* Task directions:
Take the entries below and print, exactly, the stretch from the line containing "xs.filterMap fun (i, x) => match x with | .need" through the line containing "def blockedLeave (c", both included.

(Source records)
□ □ □ □ □ □ □

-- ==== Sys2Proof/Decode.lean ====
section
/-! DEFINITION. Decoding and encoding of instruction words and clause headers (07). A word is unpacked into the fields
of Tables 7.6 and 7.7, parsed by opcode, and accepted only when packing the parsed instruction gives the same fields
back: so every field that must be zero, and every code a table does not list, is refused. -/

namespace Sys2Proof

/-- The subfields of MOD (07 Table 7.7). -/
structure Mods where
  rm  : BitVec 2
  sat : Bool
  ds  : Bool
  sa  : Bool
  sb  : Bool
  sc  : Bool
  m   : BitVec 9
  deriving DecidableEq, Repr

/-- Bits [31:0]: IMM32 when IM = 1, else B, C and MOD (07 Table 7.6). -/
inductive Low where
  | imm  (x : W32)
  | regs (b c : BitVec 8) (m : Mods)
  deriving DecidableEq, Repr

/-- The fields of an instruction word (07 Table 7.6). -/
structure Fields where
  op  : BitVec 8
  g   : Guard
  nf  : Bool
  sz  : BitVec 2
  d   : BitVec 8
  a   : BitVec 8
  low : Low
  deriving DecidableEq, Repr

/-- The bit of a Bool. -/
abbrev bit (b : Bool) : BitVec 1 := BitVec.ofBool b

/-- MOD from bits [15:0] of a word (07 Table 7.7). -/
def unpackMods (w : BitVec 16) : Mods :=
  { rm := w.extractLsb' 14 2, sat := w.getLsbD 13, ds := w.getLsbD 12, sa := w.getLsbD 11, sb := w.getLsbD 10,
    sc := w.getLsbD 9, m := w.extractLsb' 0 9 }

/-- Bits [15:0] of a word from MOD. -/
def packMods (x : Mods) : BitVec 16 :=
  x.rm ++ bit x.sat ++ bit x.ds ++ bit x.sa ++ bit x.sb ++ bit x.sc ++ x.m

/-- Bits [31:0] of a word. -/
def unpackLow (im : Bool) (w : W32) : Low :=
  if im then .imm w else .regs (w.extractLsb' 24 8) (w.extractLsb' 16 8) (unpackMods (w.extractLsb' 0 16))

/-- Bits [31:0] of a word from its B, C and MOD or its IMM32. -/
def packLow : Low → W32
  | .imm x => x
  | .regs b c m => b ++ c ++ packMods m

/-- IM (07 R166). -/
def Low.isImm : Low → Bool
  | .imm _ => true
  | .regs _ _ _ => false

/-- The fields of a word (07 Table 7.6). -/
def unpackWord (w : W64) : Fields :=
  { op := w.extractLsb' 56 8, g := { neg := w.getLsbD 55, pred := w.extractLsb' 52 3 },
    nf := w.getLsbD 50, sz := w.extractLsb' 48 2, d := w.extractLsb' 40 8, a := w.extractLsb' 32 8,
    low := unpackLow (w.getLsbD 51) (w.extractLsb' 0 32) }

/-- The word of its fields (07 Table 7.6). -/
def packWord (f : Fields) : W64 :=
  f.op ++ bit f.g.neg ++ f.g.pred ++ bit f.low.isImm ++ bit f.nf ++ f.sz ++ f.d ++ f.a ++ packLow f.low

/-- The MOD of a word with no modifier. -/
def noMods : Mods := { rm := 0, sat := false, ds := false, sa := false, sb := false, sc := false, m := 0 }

□ □ □ □ □ □ □

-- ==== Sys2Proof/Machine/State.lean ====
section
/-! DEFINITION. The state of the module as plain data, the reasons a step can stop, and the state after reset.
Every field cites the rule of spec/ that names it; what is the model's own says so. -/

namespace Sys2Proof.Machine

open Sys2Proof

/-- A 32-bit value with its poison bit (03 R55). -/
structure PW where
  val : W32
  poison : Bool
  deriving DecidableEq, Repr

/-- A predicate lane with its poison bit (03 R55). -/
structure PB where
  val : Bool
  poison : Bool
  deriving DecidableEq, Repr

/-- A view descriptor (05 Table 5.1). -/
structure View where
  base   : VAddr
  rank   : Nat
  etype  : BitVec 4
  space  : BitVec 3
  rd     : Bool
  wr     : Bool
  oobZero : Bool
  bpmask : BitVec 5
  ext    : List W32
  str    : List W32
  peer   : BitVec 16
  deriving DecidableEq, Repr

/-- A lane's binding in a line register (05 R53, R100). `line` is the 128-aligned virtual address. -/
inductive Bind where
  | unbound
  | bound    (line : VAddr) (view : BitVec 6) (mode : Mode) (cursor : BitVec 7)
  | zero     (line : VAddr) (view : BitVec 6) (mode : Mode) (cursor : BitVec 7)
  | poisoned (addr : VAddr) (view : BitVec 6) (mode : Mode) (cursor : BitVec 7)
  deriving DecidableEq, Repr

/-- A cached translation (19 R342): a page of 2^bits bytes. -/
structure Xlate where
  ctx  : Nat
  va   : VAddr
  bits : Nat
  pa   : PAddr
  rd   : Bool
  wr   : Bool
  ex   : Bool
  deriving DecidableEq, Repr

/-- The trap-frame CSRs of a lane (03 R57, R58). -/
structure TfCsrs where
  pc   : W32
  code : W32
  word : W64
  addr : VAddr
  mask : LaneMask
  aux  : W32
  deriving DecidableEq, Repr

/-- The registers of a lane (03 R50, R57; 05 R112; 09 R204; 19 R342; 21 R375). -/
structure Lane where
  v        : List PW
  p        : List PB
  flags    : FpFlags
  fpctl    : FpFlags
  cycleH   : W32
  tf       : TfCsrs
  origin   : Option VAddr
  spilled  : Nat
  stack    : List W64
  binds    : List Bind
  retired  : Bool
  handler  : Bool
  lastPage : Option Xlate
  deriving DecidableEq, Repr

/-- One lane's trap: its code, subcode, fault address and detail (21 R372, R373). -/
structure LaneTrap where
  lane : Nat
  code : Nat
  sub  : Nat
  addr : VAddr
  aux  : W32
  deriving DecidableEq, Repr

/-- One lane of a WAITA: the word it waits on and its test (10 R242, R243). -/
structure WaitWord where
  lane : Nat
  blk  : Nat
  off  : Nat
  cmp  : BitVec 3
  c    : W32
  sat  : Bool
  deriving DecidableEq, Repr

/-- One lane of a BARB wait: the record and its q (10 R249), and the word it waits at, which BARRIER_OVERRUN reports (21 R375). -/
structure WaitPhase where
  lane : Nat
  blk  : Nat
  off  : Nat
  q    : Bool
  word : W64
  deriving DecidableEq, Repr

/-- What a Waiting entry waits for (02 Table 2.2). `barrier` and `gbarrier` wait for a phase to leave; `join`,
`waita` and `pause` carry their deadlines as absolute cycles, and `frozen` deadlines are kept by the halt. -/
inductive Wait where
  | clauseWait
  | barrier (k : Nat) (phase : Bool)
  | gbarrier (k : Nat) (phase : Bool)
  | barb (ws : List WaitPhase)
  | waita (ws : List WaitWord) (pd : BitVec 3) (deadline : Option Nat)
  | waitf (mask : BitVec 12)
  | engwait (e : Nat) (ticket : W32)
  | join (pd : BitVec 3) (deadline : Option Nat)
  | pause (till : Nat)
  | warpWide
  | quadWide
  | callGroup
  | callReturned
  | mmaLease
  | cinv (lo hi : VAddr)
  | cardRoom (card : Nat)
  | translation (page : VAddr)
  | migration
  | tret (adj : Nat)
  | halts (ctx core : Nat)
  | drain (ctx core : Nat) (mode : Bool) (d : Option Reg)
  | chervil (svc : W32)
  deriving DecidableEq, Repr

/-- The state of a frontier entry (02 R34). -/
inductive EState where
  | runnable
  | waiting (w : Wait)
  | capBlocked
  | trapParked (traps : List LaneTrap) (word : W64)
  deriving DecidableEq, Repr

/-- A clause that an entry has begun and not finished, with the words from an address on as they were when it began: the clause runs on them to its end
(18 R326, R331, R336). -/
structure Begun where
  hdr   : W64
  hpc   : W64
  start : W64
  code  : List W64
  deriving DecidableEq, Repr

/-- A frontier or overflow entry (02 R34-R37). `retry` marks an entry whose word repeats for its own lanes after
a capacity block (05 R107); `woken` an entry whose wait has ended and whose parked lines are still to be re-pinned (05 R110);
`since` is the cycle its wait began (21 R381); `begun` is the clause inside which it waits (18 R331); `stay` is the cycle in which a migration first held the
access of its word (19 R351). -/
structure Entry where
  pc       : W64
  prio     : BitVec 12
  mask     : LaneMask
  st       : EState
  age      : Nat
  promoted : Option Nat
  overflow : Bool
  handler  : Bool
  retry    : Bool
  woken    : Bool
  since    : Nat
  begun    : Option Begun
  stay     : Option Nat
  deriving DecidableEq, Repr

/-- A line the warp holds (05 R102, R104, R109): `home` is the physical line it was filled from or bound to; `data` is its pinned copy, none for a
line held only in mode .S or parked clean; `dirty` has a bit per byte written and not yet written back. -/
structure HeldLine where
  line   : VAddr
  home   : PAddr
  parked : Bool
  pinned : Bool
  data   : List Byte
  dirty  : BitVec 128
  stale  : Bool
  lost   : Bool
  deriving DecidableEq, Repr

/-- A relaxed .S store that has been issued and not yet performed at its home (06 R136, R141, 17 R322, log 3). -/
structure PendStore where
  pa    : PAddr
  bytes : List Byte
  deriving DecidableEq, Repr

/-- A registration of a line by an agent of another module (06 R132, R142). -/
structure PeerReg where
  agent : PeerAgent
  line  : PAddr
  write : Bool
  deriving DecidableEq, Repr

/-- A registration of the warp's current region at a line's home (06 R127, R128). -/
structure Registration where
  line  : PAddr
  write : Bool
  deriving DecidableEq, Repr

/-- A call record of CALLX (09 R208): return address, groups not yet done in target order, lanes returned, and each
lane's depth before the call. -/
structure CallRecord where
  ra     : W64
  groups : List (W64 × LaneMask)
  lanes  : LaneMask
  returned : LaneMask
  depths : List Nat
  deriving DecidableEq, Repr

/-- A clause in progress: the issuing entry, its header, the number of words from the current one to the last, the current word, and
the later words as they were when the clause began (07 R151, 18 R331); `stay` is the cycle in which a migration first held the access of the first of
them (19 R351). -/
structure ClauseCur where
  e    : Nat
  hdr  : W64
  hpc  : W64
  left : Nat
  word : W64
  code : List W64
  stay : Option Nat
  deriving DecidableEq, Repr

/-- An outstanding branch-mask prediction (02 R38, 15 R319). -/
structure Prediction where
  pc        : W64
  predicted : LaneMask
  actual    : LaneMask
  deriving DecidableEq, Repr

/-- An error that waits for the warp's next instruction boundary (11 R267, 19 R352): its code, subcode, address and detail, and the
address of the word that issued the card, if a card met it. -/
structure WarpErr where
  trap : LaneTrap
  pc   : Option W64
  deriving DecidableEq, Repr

□ □ □ □ □ □ □

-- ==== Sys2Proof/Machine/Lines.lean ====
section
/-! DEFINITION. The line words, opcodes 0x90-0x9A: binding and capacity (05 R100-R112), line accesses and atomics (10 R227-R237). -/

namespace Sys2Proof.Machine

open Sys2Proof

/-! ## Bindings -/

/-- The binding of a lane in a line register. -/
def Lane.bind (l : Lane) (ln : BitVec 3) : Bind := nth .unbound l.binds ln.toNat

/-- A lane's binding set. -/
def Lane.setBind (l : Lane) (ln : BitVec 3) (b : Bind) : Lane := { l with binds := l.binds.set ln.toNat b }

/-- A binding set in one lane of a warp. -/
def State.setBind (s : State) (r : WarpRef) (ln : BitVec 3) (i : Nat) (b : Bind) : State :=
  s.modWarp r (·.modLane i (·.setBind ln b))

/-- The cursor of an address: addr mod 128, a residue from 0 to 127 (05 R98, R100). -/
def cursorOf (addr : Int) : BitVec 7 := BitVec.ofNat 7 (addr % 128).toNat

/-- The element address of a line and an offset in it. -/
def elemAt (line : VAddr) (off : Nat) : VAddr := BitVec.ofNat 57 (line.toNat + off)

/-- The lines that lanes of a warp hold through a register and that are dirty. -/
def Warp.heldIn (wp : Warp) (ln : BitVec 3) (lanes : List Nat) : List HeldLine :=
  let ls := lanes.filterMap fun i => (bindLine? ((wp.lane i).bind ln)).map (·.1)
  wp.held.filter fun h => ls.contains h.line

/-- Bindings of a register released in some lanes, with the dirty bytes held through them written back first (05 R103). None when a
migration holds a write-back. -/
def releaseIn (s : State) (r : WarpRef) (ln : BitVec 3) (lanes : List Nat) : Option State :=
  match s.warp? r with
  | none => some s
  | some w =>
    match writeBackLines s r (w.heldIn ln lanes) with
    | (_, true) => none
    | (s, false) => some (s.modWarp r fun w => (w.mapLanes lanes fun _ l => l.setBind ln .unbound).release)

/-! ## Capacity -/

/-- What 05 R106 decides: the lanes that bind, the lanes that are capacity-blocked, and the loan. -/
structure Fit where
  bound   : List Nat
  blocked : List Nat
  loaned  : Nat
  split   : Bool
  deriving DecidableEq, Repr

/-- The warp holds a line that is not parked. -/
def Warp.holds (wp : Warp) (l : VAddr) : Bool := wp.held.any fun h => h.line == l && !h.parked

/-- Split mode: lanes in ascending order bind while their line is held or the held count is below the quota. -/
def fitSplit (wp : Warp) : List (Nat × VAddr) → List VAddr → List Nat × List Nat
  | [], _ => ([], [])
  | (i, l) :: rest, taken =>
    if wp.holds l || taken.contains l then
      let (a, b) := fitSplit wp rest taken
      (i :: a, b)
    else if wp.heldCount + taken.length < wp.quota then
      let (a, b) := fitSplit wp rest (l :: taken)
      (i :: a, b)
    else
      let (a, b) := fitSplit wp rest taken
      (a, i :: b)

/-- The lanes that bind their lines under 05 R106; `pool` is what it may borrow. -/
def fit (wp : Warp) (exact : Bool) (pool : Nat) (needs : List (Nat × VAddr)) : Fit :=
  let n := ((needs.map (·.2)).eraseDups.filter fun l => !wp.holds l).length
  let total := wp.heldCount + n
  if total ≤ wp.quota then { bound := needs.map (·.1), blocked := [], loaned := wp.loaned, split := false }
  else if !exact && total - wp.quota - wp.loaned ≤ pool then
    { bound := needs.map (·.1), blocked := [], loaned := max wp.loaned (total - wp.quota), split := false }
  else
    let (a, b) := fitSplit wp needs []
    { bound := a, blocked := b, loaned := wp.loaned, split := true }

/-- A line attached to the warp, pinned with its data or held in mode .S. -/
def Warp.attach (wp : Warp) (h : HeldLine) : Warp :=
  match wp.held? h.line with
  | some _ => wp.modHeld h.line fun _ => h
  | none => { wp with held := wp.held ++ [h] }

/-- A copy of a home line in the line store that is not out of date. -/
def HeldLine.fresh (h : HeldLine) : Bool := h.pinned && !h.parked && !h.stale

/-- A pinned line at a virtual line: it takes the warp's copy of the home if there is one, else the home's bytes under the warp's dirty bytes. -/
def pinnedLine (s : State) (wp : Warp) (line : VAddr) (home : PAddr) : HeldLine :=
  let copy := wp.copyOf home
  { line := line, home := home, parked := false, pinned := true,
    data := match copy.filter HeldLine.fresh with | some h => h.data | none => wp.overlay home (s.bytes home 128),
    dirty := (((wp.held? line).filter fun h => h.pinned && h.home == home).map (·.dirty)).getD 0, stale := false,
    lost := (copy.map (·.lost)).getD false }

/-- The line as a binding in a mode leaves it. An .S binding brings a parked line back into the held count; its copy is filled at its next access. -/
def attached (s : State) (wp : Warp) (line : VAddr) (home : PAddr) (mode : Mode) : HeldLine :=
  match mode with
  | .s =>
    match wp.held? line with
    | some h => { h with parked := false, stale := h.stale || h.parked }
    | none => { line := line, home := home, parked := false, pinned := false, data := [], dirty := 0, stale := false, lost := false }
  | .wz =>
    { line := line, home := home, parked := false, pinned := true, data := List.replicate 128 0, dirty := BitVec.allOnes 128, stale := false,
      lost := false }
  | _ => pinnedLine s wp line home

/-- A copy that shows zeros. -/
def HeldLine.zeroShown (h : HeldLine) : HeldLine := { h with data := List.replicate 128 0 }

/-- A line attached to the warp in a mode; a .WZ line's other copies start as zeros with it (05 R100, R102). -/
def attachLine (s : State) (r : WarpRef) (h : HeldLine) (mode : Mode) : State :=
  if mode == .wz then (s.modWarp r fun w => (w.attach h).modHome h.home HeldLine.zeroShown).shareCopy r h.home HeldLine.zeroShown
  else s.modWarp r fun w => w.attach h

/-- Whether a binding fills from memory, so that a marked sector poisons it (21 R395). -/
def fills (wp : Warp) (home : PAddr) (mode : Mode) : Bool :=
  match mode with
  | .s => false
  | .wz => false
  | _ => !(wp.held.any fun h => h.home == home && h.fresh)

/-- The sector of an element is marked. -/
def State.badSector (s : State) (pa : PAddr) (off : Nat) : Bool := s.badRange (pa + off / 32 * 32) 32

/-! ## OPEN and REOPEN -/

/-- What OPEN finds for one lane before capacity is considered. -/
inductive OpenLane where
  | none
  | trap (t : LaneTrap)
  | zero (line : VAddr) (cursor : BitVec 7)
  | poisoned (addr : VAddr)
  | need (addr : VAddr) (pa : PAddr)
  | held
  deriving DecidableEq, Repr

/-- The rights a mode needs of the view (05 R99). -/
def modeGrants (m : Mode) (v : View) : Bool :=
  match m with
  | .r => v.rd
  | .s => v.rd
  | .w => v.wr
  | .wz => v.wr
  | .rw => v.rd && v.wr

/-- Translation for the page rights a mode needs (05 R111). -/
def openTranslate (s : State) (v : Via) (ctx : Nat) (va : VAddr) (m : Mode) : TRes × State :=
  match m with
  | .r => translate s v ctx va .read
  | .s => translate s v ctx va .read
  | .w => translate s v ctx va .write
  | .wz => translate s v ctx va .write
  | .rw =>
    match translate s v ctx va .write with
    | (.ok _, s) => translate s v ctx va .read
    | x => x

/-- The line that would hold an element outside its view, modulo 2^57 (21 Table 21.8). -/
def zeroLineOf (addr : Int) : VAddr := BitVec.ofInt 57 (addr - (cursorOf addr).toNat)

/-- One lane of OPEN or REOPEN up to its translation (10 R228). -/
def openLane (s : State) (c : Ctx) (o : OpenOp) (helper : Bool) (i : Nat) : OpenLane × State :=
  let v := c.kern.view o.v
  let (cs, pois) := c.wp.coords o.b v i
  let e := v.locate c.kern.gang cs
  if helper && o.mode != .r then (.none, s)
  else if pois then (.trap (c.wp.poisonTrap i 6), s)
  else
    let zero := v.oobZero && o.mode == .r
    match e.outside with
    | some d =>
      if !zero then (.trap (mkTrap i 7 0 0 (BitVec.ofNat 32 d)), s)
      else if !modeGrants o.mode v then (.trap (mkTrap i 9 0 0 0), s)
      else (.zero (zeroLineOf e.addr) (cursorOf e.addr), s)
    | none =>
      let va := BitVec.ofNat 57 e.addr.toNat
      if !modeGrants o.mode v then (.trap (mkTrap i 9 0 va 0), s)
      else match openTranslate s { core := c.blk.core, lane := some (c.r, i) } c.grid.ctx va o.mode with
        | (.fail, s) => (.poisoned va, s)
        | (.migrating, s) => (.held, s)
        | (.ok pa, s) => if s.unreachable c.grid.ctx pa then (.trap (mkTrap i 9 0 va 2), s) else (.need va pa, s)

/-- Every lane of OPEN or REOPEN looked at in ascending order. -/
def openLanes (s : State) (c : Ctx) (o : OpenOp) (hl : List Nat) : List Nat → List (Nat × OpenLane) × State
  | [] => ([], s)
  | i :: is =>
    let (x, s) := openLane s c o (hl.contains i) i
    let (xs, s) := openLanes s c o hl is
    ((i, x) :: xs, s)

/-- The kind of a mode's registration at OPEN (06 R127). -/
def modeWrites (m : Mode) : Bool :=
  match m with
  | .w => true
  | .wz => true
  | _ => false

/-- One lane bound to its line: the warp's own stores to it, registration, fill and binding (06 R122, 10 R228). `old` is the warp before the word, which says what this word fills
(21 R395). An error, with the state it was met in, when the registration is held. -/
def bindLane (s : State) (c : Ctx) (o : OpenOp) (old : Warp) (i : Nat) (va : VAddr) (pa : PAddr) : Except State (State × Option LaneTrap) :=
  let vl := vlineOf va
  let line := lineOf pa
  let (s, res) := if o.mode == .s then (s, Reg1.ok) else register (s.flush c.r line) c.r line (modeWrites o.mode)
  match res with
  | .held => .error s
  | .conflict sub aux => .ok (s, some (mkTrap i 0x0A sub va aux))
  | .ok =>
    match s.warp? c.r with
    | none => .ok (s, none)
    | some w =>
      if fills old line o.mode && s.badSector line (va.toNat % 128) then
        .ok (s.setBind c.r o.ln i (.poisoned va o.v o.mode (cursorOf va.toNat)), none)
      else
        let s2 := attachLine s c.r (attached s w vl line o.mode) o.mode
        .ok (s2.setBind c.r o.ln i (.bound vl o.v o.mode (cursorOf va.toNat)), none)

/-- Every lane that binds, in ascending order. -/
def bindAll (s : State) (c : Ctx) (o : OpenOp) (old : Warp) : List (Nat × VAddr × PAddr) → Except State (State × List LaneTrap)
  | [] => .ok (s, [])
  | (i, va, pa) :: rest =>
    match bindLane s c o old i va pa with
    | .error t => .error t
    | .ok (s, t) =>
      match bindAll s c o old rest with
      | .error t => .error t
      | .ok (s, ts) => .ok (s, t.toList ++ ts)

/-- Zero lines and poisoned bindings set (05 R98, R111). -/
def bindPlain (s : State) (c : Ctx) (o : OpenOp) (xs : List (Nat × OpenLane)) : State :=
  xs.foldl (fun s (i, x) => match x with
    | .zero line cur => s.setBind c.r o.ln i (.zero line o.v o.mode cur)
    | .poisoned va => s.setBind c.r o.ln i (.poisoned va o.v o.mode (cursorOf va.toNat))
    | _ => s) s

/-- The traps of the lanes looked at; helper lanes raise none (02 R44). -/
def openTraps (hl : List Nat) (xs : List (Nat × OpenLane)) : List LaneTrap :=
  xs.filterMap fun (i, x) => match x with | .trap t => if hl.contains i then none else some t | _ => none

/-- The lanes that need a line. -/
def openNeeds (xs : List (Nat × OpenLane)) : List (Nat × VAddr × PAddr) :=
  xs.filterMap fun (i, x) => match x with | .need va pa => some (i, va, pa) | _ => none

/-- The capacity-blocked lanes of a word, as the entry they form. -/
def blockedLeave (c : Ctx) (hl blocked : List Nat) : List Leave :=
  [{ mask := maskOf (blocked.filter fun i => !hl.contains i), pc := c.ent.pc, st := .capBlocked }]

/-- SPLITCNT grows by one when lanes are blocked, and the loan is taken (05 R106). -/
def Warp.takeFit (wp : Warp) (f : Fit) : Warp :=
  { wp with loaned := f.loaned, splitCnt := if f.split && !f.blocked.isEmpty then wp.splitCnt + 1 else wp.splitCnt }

□ □ □ □ □ □ □

* Task answer:
  xs.filterMap fun (i, x) => match x with | .need va pa => some (i, va, pa) | _ => none

/-- The capacity-blocked lanes of a word, as the entry they form. -/
def blockedLeave (c : Ctx) (hl blocked : List Nat) : List Leave :=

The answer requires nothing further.